Your individual research project is the biggest part of your course, where you’ll be working alongside PhD students and experienced postdoctoral researchers. Here you’ll gain extensive first-hand experience as a researcher, and will have access to the outstanding research facilities in Sheffield.
Assessment
You'll be assessed through formal examinations and coursework which may include essays, poster presentations, coding assignments, and a dissertation.

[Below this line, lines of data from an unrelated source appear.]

-- ==== Sys2Proof/Laws/State.lean ====
section
/-! SUPPORT. What each named update of the state leaves in each field, one lemma per field per update. -/

namespace Sys2Proof.Machine

section

variable (w : Word) (s : State)

@[simp] theorem accept_par : (s.accept w).par = s.par := rfl
@[simp] theorem accept_status : (s.accept w).status = { s.status with busy := true, done := false } := rfl
@[simp] theorem accept_elog : (s.accept w).elog = s.elog := rfl
@[simp] theorem accept_ctrl : (s.accept w).ctrl = s.ctrl := rfl
@[simp] theorem accept_valid : (s.accept w).valid = s.valid := rfl
@[simp] theorem accept_data : (s.accept w).data = s.data := rfl
@[simp] theorem accept_dbg : (s.accept w).dbg = s.dbg := rfl
@[simp] theorem accept_oplatch : (s.accept w).oplatch = w := rfl
@[simp] theorem accept_pq : (s.accept w).pq = s.pq := rfl
@[simp] theorem accept_work : (s.accept w).work = s.work := rfl
@[simp] theorem accept_freq : (s.accept w).freq = s.freq := rfl
@[simp] theorem accept_node : (s.accept w).node = s.node := rfl
@[simp] theorem accept_code : (s.accept w).code = s.code := rfl
@[simp] theorem accept_treeb : (s.accept w).treeb = s.treeb := rfl
@[simp] theorem accept_pay : (s.accept w).pay = s.pay := rfl
@[simp] theorem accept_bs : (s.accept w).bs = s.bs := rfl
@[simp] theorem accept_inp : (s.accept w).inp = s.inp := rfl
@[simp] theorem accept_out : (s.accept w).out = s.out := rfl
@[simp] theorem accept_parsing : (s.accept w).parsing = s.parsing := rfl
@[simp] theorem accept_draft : (s.accept w).draft = s.draft := rfl
@[simp] theorem accept_epoch : (s.accept w).epoch = s.epoch := rfl
@[simp] theorem accept_tick : (s.accept w).tick = s.tick := rfl
@[simp] theorem accept_agenda : (s.accept w).agenda = s.agenda := rfl
@[simp] theorem accept_reply : (s.accept w).reply = s.reply := rfl
@[simp] theorem accept_mismatches : (s.accept w).mismatches = s.mismatches := rfl

end

section

variable (op : Byte) (s : State)

@[simp] theorem setStage_par : (s.setStage op).par = s.par := rfl
@[simp] theorem setStage_status : (s.setStage op).status = { s.status with stage := op } := rfl
@[simp] theorem setStage_elog : (s.setStage op).elog = s.elog := rfl
@[simp] theorem setStage_ctrl : (s.setStage op).ctrl = s.ctrl := rfl
@[simp] theorem setStage_valid : (s.setStage op).valid = s.valid := rfl
@[simp] theorem setStage_data : (s.setStage op).data = s.data := rfl
@[simp] theorem setStage_dbg : (s.setStage op).dbg = s.dbg := rfl
@[simp] theorem setStage_oplatch : (s.setStage op).oplatch = s.oplatch := rfl
@[simp] theorem setStage_pq : (s.setStage op).pq = s.pq := rfl
@[simp] theorem setStage_work : (s.setStage op).work = s.work := rfl
@[simp] theorem setStage_freq : (s.setStage op).freq = s.freq := rfl
@[simp] theorem setStage_node : (s.setStage op).node = s.node := rfl
@[simp] theorem setStage_code : (s.setStage op).code = s.code := rfl
@[simp] theorem setStage_treeb : (s.setStage op).treeb = s.treeb := rfl
@[simp] theorem setStage_pay : (s.setStage op).pay = s.pay := rfl
@[simp] theorem setStage_bs : (s.setStage op).bs = s.bs := rfl
@[simp] theorem setStage_inp : (s.setStage op).inp = s.inp := rfl
@[simp] theorem setStage_out : (s.setStage op).out = s.out := rfl
@[simp] theorem setStage_parsing : (s.setStage op).parsing = s.parsing := rfl
@[simp] theorem setStage_draft : (s.setStage op).draft = s.draft := rfl
@[simp] theorem setStage_epoch : (s.setStage op).epoch = s.epoch := rfl
@[simp] theorem setStage_tick : (s.setStage op).tick = s.tick := rfl
@[simp] theorem setStage_agenda : (s.setStage op).agenda = s.agenda := rfl
@[simp] theorem setStage_reply : (s.setStage op).reply = s.reply := rfl
@[simp] theorem setStage_mismatches : (s.setStage op).mismatches = s.mismatches := rfl

end

section

variable (e : Option ErrKind) (s : State)

@[simp] theorem complete_par : (s.complete e).par = s.par := rfl
@[simp] theorem complete_status : (s.complete e).status = ⟨false, true, errCode e, s.status.stage⟩ := rfl
@[simp] theorem complete_elog : (s.complete e).elog = s.elog ||| elogBit e := rfl
@[simp] theorem complete_ctrl : (s.complete e).ctrl = s.ctrl := rfl
@[simp] theorem complete_valid : (s.complete e).valid = s.valid := rfl
@[simp] theorem complete_data : (s.complete e).data = s.data := rfl
@[simp] theorem complete_dbg : (s.complete e).dbg = s.dbg := rfl
@[simp] theorem complete_oplatch : (s.complete e).oplatch = s.oplatch := rfl
@[simp] theorem complete_pq : (s.complete e).pq = s.pq := rfl
@[simp] theorem complete_work : (s.complete e).work = s.restingWork := rfl
@[simp] theorem complete_freq : (s.complete e).freq = s.freq := rfl
@[simp] theorem complete_node : (s.complete e).node = s.node := rfl
@[simp] theorem complete_code : (s.complete e).code = s.code := rfl
@[simp] theorem complete_treeb : (s.complete e).treeb = s.treeb := rfl
@[simp] theorem complete_pay : (s.complete e).pay = s.pay := rfl
@[simp] theorem complete_bs : (s.complete e).bs = s.bs := rfl
@[simp] theorem complete_inp : (s.complete e).inp = s.inp := rfl
@[simp] theorem complete_out : (s.complete e).out = s.out := rfl
@[simp] theorem complete_parsing : (s.complete e).parsing = false := rfl
@[simp] theorem complete_draft : (s.complete e).draft = [] := rfl
@[simp] theorem complete_epoch : (s.complete e).epoch = s.epoch := rfl
@[simp] theorem complete_tick : (s.complete e).tick = s.tick + 1 := rfl
@[simp] theorem complete_agenda : (s.complete e).agenda = s.agenda := rfl
@[simp] theorem complete_reply : (s.complete e).reply = s.reply := rfl
@[simp] theorem complete_mismatches : (s.complete e).mismatches = s.mismatches := rfl

end

section

variable (s : State)

@[simp] theorem dropFreq_par : (dropFreq s).par = s.par := rfl
@[simp] theorem dropFreq_status : (dropFreq s).status = s.status := rfl
@[simp] theorem dropFreq_elog : (dropFreq s).elog = s.elog := rfl
@[simp] theorem dropFreq_ctrl : (dropFreq s).ctrl = s.ctrl := rfl
@[simp] theorem dropFreq_valid : (dropFreq s).valid = { s.valid with freq := false } := rfl
@[simp] theorem dropFreq_data : (dropFreq s).data = s.data := rfl
@[simp] theorem dropFreq_dbg : (dropFreq s).dbg = s.dbg := rfl
@[simp] theorem dropFreq_oplatch : (dropFreq s).oplatch = s.oplatch := rfl
@[simp] theorem dropFreq_pq : (dropFreq s).pq = s.pq := rfl
@[simp] theorem dropFreq_work : (dropFreq s).work = s.work := rfl
@[simp] theorem dropFreq_freq : (dropFreq s).freq = s.freq := rfl
@[simp] theorem dropFreq_node : (dropFreq s).node = s.node := rfl
@[simp] theorem dropFreq_code : (dropFreq s).code = s.code := rfl
@[simp] theorem dropFreq_treeb : (dropFreq s).treeb = s.treeb := rfl
@[simp] theorem dropFreq_pay : (dropFreq s).pay = s.pay := rfl
@[simp] theorem dropFreq_bs : (dropFreq s).bs = s.bs := rfl
@[simp] theorem dropFreq_inp : (dropFreq s).inp = s.inp := rfl
@[simp] theorem dropFreq_out : (dropFreq s).out = s.out := rfl
@[simp] theorem dropFreq_parsing : (dropFreq s).parsing = s.parsing := rfl
@[simp] theorem dropFreq_draft : (dropFreq s).draft = s.draft := rfl
@[simp] theorem dropFreq_epoch : (dropFreq s).epoch = s.epoch := rfl
@[simp] theorem dropFreq_tick : (dropFreq s).tick = s.tick := rfl
@[simp] theorem dropFreq_agenda : (dropFreq s).agenda = s.agenda := rfl
@[simp] theorem dropFreq_reply : (dropFreq s).reply = s.reply := rfl
@[simp] theorem dropFreq_mismatches : (dropFreq s).mismatches = s.mismatches := rfl

end

section

variable (s : State)

@[simp] theorem dropTree_par : (dropTree s).par = s.par := rfl
@[simp] theorem dropTree_status : (dropTree s).status = s.status := rfl
@[simp] theorem dropTree_elog : (dropTree s).elog = s.elog := rfl
@[simp] theorem dropTree_ctrl : (dropTree s).ctrl = s.ctrl := rfl
@[simp] theorem dropTree_valid : (dropTree s).valid = { s.valid with tree := false } := rfl
@[simp] theorem dropTree_data : (dropTree s).data = { s.data with root := 0, nnode := 0 } := rfl
@[simp] theorem dropTree_dbg : (dropTree s).dbg = s.dbg := rfl
@[simp] theorem dropTree_oplatch : (dropTree s).oplatch = s.oplatch := rfl
@[simp] theorem dropTree_pq : (dropTree s).pq = s.pq := rfl
@[simp] theorem dropTree_work : (dropTree s).work = s.work := rfl
@[simp] theorem dropTree_freq : (dropTree s).freq = s.freq := rfl
@[simp] theorem dropTree_node : (dropTree s).node = s.node := rfl
@[simp] theorem dropTree_code : (dropTree s).code = s.code := rfl
@[simp] theorem dropTree_treeb : (dropTree s).treeb = s.treeb := rfl
@[simp] theorem dropTree_pay : (dropTree s).pay = s.pay := rfl
@[simp] theorem dropTree_bs : (dropTree s).bs = s.bs := rfl
@[simp] theorem dropTree_inp : (dropTree s).inp = s.inp := rfl
@[simp] theorem dropTree_out : (dropTree s).out = s.out := rfl
@[simp] theorem dropTree_parsing : (dropTree s).parsing = s.parsing := rfl
@[simp] theorem dropTree_draft : (dropTree s).draft = s.draft := rfl
@[simp] theorem dropTree_epoch : (dropTree s).epoch = s.epoch := rfl
@[simp] theorem dropTree_tick : (dropTree s).tick = s.tick := rfl
@[simp] theorem dropTree_agenda : (dropTree s).agenda = s.agenda := rfl
@[simp] theorem dropTree_reply : (dropTree s).reply = s.reply := rfl
@[simp] theorem dropTree_mismatches : (dropTree s).mismatches = s.mismatches := rfl

end

section

variable (s : State)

Regular feedback is also provided, so you can understand your own development throughout the course.
Your career
With the valuable skills and knowledge that you’ll develop throughout your research training, including computational modelling, imaging, and analysis expertise, you’ll be well equipped for careers including:
- Roles within deep learning, machine learning or artificial intelligence
- Analysis and visualisation of data within hospitals, other healthcare providers or the pharmaceutical industry
- Pursuing a career in research, understanding major diseases like stroke, Alzheimer’s, Parkinsons and epilepsy within academia or governmental organisations.
If you choose to continue your research training, this course is great preparation for a PhD in areas including neuroscience, artificial intelligence, and brain interfaces, or to begin clinical training.
Learn more about where your psychology masters could take you here.
By choosing the School of Psychology for your postgraduate study, you'll join our global alumni network, where hundreds of our employed graduates are working across academia, healthcare, and related fields, and completing further study around the world. Explore our interactive map of graduate destinations:
School
School of Psychology
The School of Psychology at Sheffield is focused on exploring the science behind the human brain and human behaviour.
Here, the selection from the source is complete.